If on the other hand your mission is to produce a proper creative writing work where the choice of words is the art, then if you don't do that yourself what's the point?




This is something I've wondered for a while too. Like Notion's AI has a "make longer" button.... why would I ever want AI to arbitrarily fluff something up adding extra words unless I was a kid writing an exam and needed 3 more pages? I can't find any legitimate use for that feature.

EDIT: In case it's not clear, No. I would rather read the shortest version possible than one fluffed up by AI to make a word count.
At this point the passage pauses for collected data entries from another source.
/-- R143, the summary of the flag results for `X != F`, with its closing identities: the spec's own inference from R137 to R141. -/
def Obligations.FlagResultSummary : Prop :=
  ∀ (x y : RegIx) (s : State), x ≠ 15 →
    ∃ add sub subn shr shl : State,
      exec (.addReg x y) s = .next add ∧ exec (.subReg x y) s = .next sub ∧ exec (.subnReg x y) s = .next subn
      ∧ exec (.shr x y) s = .next shr ∧ exec (.shl x y) s = .next shl
      ∧ (add.v[x]).toNat = ((s.v[x]).toNat + (s.v[y]).toNat) % 256
      ∧ add.v[15] = (if (s.v[x]).toNat + (s.v[y]).toNat ≥ 256 then 1 else 0)
      ∧ (sub.v[x]).toNat = ((s.v[x]).toNat + 256 - (s.v[y]).toNat) % 256
      ∧ sub.v[15] = (if (s.v[x]).toNat ≥ (s.v[y]).toNat then 1 else 0)
      ∧ (subn.v[x]).toNat = ((s.v[y]).toNat + 256 - (s.v[x]).toNat) % 256
      ∧ subn.v[15] = (if (s.v[y]).toNat ≥ (s.v[x]).toNat then 1 else 0)
      ∧ (shr.v[x]).toNat = (s.v[x]).toNat / 2 ∧ (shr.v[15]).toNat = (s.v[x]).toNat % 2
      ∧ (shl.v[x]).toNat = 2 * (s.v[x]).toNat % 256 ∧ (shl.v[15]).toNat = (s.v[x]).toNat / 128
      ∧ (sub.v[15] = subn.v[15] ↔ s.v[x] = s.v[y]) ∧ (s.v[x] = s.v[y] → sub.v[15] = 1 ∧ subn.v[15] = 1)
      ∧ (add.v[x]).toNat + 256 * (add.v[15]).toNat = (s.v[x]).toNat + (s.v[y]).toNat
      ∧ 2 * (shr.v[x]).toNat + (shr.v[15]).toNat = (s.v[x]).toNat
      ∧ (shl.v[x]).toNat + 256 * (shl.v[15]).toNat = 2 * (s.v[x]).toNat

/-- R142: `CXNN` leaves the masked random byte in `VX`, so every bit that is 0 in `NN` is 0; it draws one byte and changes nothing else.
The byte is the opaque value of this draw (log entry 2), so this holds for every value of it. -/
def Obligations.RandomByteIsMasked : Prop :=
  ∀ (x : RegIx) (nn : Byte) (s : State), ∃ t, exec (.rnd x nn) s = .next t
    ∧ (∀ b < 8, (t.v[x]).getLsbD b = ((Config.randomByte s.draws).getLsbD b && nn.getLsbD b))
    ∧ (∀ k : RegIx, k ≠ x → t.v[k] = s.v[k])
    ∧ t = { s with v := t.v, pc := s.pc + 2, draws := s.draws + 1 }

/-- R100: one byte is drawn per execution of `CXNN`, and no other step draws. The input is the spec's own choice D16, the count of draws
the model's (log entry 2). -/
def Obligations.OnlyRandomDraws : Prop :=
  ∀ s t : State, step s = .next t →
    ((∃ x nn, s.Executes (.rnd x nn)) → t.draws = s.draws + 1) ∧ ((¬ ∃ x nn, s.Executes (.rnd x nn)) → t.draws = s.draws)

/-! ### Index register and memory (spec/44_index_memory.md) -/

/-- R150: `ANNN` sets `I` to `NNN` and changes nothing else but `pc`. -/
def Obligations.LoadIndexImmediate : Prop :=
  ∀ (nnn : Addr12) (s : State), encode (.ldI nnn) &&& 0xF000#16 = 0xA000#16 ∧
    ∃ t, exec (.ldI nnn) s = .next t ∧ t.i.toNat = nnn.toNat ∧ t = { s with i := t.i, pc := s.pc + 2 }

/-- R152: `FX29` sets `I` to five times the whole byte `VX`, which is not reduced to a nibble (the spec's own choice D20). -/
def Obligations.PointAtGlyph : Prop :=
  ∀ (x : RegIx) (s : State), ∃ t, exec (.ldGlyph x) s = .next t
    ∧ t.i.toNat = 5 * (s.v[x]).toNat ∧ t = { s with i := t.i, pc := s.pc + 2 }

/-- R151, for every `X`: the range flag from the unwrapped sum, and `I` plus `VX` as it reads after the flag was written, so that with
`X = F` `I` grows by the flag. The wrap and the order are the spec's own choices D8 and D7. -/
def Obligations.AddToIndexSetsRangeFlag : Prop :=
  ∀ (x : RegIx) (s : State), ∃ t, exec (.addI x) s = .next t
    ∧ t.v[15] = (if s.i.toNat + (s.v[x]).toNat > 0xFFF then 1 else 0)
    ∧ (x ≠ 15 → t.i.toNat = (s.i.toNat + (s.v[x]).toNat) % 65536)
    ∧ (x = 15 → t.i.toNat = (s.i.toNat + (if s.i.toNat + (s.v[15]).toNat > 0xFFF then 1 else 0)) % 65536)
    ∧ (∀ k : RegIx, k ≠ 15 → t.v[k] = s.v[k]) ∧ t = { s with v := t.v, i := t.i, pc := s.pc + 2 }

/-- R153: `FX33` with its three bytes in range stores the decimal digits of `VX` at `I`, `I + 1`, `I + 2`; every other byte of memory and
every other component but `pc` is unchanged, `I` included. The range check is the spec's own choice D4. -/
def Obligations.BcdStoresDigits : Prop :=
  ∀ (x : RegIx) (s : State), s.i.toNat + 2 < 4096 → ∃ t, exec (.ldBcd x) s = .next t
    ∧ (Memory.read t.mem s.i.toNat).toNat = (s.v[x]).toNat / 100
    ∧ (Memory.read t.mem (s.i.toNat + 1)).toNat = (s.v[x]).toNat / 10 % 10
    ∧ (Memory.read t.mem (s.i.toNat + 2)).toNat = (s.v[x]).toNat % 10
    ∧ (∀ a, a < s.i.toNat ∨ s.i.toNat + 3 ≤ a → Memory.read t.mem a = Memory.read s.mem a)
    ∧ t = { s with mem := t.mem, pc := s.pc + 2 }

/-- R154: `FX55` with its bytes in range stores `V0` to `VX` at `I` to `I + X` and adds `X + 1` to `I`; every other byte of memory and
every other component but `pc` is unchanged. The order of the effects is the spec's own choice D22. -/
def Obligations.StoreRegistersAdvancesIndex : Prop :=
  ∀ (x : RegIx) (s : State), s.i.toNat + x.val < 4096 → ∃ t, exec (.storeRegs x) s = .next t
    ∧ (∀ k : RegIx, k ≤ x → Memory.read t.mem (s.i.toNat + k.val) = s.v[k])
    ∧ (∀ a, a < s.i.toNat ∨ s.i.toNat + x.val < a → Memory.read t.mem a = Memory.read s.mem a)
    ∧ t.i.toNat = s.i.toNat + x.val + 1 ∧ t = { s with mem := t.mem, i := t.i, pc := s.pc + 2 }

/-- R155: `FX65` with its bytes in range loads `V0` to `VX` from `I` to `I + X` and adds `X + 1` to `I`; the registers above `VX`, memory
and every other component but `pc` are unchanged. The order of the effects is the spec's own choice D22. -/
def Obligations.LoadRegistersAdvancesIndex : Prop :=
  ∀ (x : RegIx) (s : State), s.i.toNat + x.val < 4096 → ∃ t, exec (.loadRegs x) s = .next t
    ∧ (∀ k : RegIx, t.v[k] = if k ≤ x then Memory.read s.mem (s.i.toNat + k.val) else s.v[k])
    ∧ t.i.toNat = s.i.toNat + x.val + 1 ∧ t = { s with v := t.v, i := t.i, pc := s.pc + 2 }

/-- R53, R185: `FX33`, `FX55`, `FX65` and `DXYN` with any byte at 4096 or beyond raise `AddressOutOfRange(max(I, 4096))` and change
nothing but `STATUS`. The spec's own choice D4. -/
def Obligations.DataAccessPastMemoryHalts : Prop :=
  ∀ (x y : RegIx) (n : Nibble) (s : State), ∃ a : Word, a.toNat = max s.i.toNat 4096
    ∧ (4096 ≤ s.i.toNat + 2 → exec (.ldBcd x) s = .next { s with status := .halted .addressOutOfRange a })
    ∧ (4096 ≤ s.i.toNat + x.val → exec (.storeRegs x) s = .next { s with status := .halted .addressOutOfRange a })
    ∧ (4096 ≤ s.i.toNat + x.val → exec (.loadRegs x) s = .next { s with status := .halted .addressOutOfRange a })
    ∧ (0 < n.toNat → 4096 ≤ s.i.toNat + n.toNat - 1 →
        exec (.drw x y n) s = .next { s with status := .halted .addressOutOfRange a })

/-- R157: `FX55`, then `FX65` with the same `X` from a state in which `I` was set back and the dumped bytes were left alone, whatever
the registers became in between, restores `V0` to `VX`, and both leave `I` at the initial `I` plus `X + 1`. The reading of the source's
property is the spec's own (`spec/90_conflicts.md` C9). -/
def Obligations.DumpLoadRoundTrip : Prop :=
  ∀ (x : RegIx) (s t u w : State), s.i.toNat + x.val < 4096 → exec (.storeRegs x) s = .next t → u.i = s.i →
    (∀ k : RegIx, k ≤ x → Memory.read u.mem (s.i.toNat + k.val) = Memory.read t.mem (s.i.toNat + k.val)) →
    exec (.loadRegs x) u = .next w →
    (∀ k : RegIx, k ≤ x → w.v[k] = s.v[k]) ∧ t.i.toNat = s.i.toNat + x.val + 1 ∧ w.i.toNat = s.i.toNat + x.val + 1

/-! ### Display (spec/45_display.md) -/

/-- R161: `00E0` sets every pixel to 0 and `DCF` to true, whatever they were, and changes nothing else but `pc`. That `DCF` is set also
when no pixel changed is the spec's own choice D13. -/
def Obligations.ClearScreen : Prop :=
  ∀ s : State, encode .cls = 0x00E0#16 ∧ ∃ t, exec .cls s = .next t
    ∧ (∀ (row : Fin 32) (col : Fin 64), (t.pix[row])[col] = false)
    ∧ t = { s with pix := t.pix, dcf := true, pc := s.pc + 2 }

/-- R162, R163: `DXYN` with its sprite bytes in range (or none) flips exactly the pixels under a sprite bit of 1, with no wrap, sets
`VF` to 1 exactly when such a pixel was set before, sets `DCF`, and changes nothing else but `pc`, `I` and memory included. The
coordinates are those before `VF` is written, also when `X = F` or `Y = F`. Clipping per coordinate is the spec's own choice D12, the
sprite geometry D11, the flags D13. -/
def Obligations.DrawXorsSprite : Prop :=
  ∀ (x y : RegIx) (n : Nibble) (s : State), n.toNat = 0 ∨ s.i.toNat + n.toNat ≤ 4096 → ∃ t, exec (.drw x y n) s = .next t
    ∧ (∀ (row : Fin 32) (col : Fin 64),
        (t.pix[row])[col] = true ↔ ((s.pix[row])[col] = true ∧ ¬ s.SpriteCovers x y n col row)
          ∨ ((s.pix[row])[col] = false ∧ s.SpriteCovers x y n col row))
    ∧ ((∃ (row : Fin 32) (col : Fin 64), (s.pix[row])[col] = true ∧ s.SpriteCovers x y n col row) → t.v[15] = 1)
    ∧ ((¬ ∃ (row : Fin 32) (col : Fin 64), (s.pix[row])[col] = true ∧ s.SpriteCovers x y n col row) → t.v[15] = 0)
    ∧ (∀ k : RegIx, k ≠ 15 → t.v[k] = s.v[k])
    ∧ t = { s with pix := t.pix, v := t.v, dcf := true, pc := s.pc + 2 }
As far as creative stuff goes, I'm not sure that I've seen a situation where AI made something interesting enough that I'd want to read extra words from it.


> As a reader, would you ever prefer to be given the AI-fluffed version instead of the outline?

Why read Huckleberry Finn when you can read the cliffs notes?

Summarization is lossy, usually on the experiencing part.


But having AI extend your notes includes all the loss of the initial summarization, with extra AI randomness on top. It can't recover the information lost in the summary, that's what makes the summary lossy.


It can, in the way you can follow the abstract of a paper with its body. Don't forget that the model has access to the original text; it's not just going off the summary.


See second paragraph.


> Why read Huckleberry Finn when you can read the cliffs notes?

The difference should be self-evident.


I used to publish a TLDR at the top of some of my blog posts because I’m so verbose!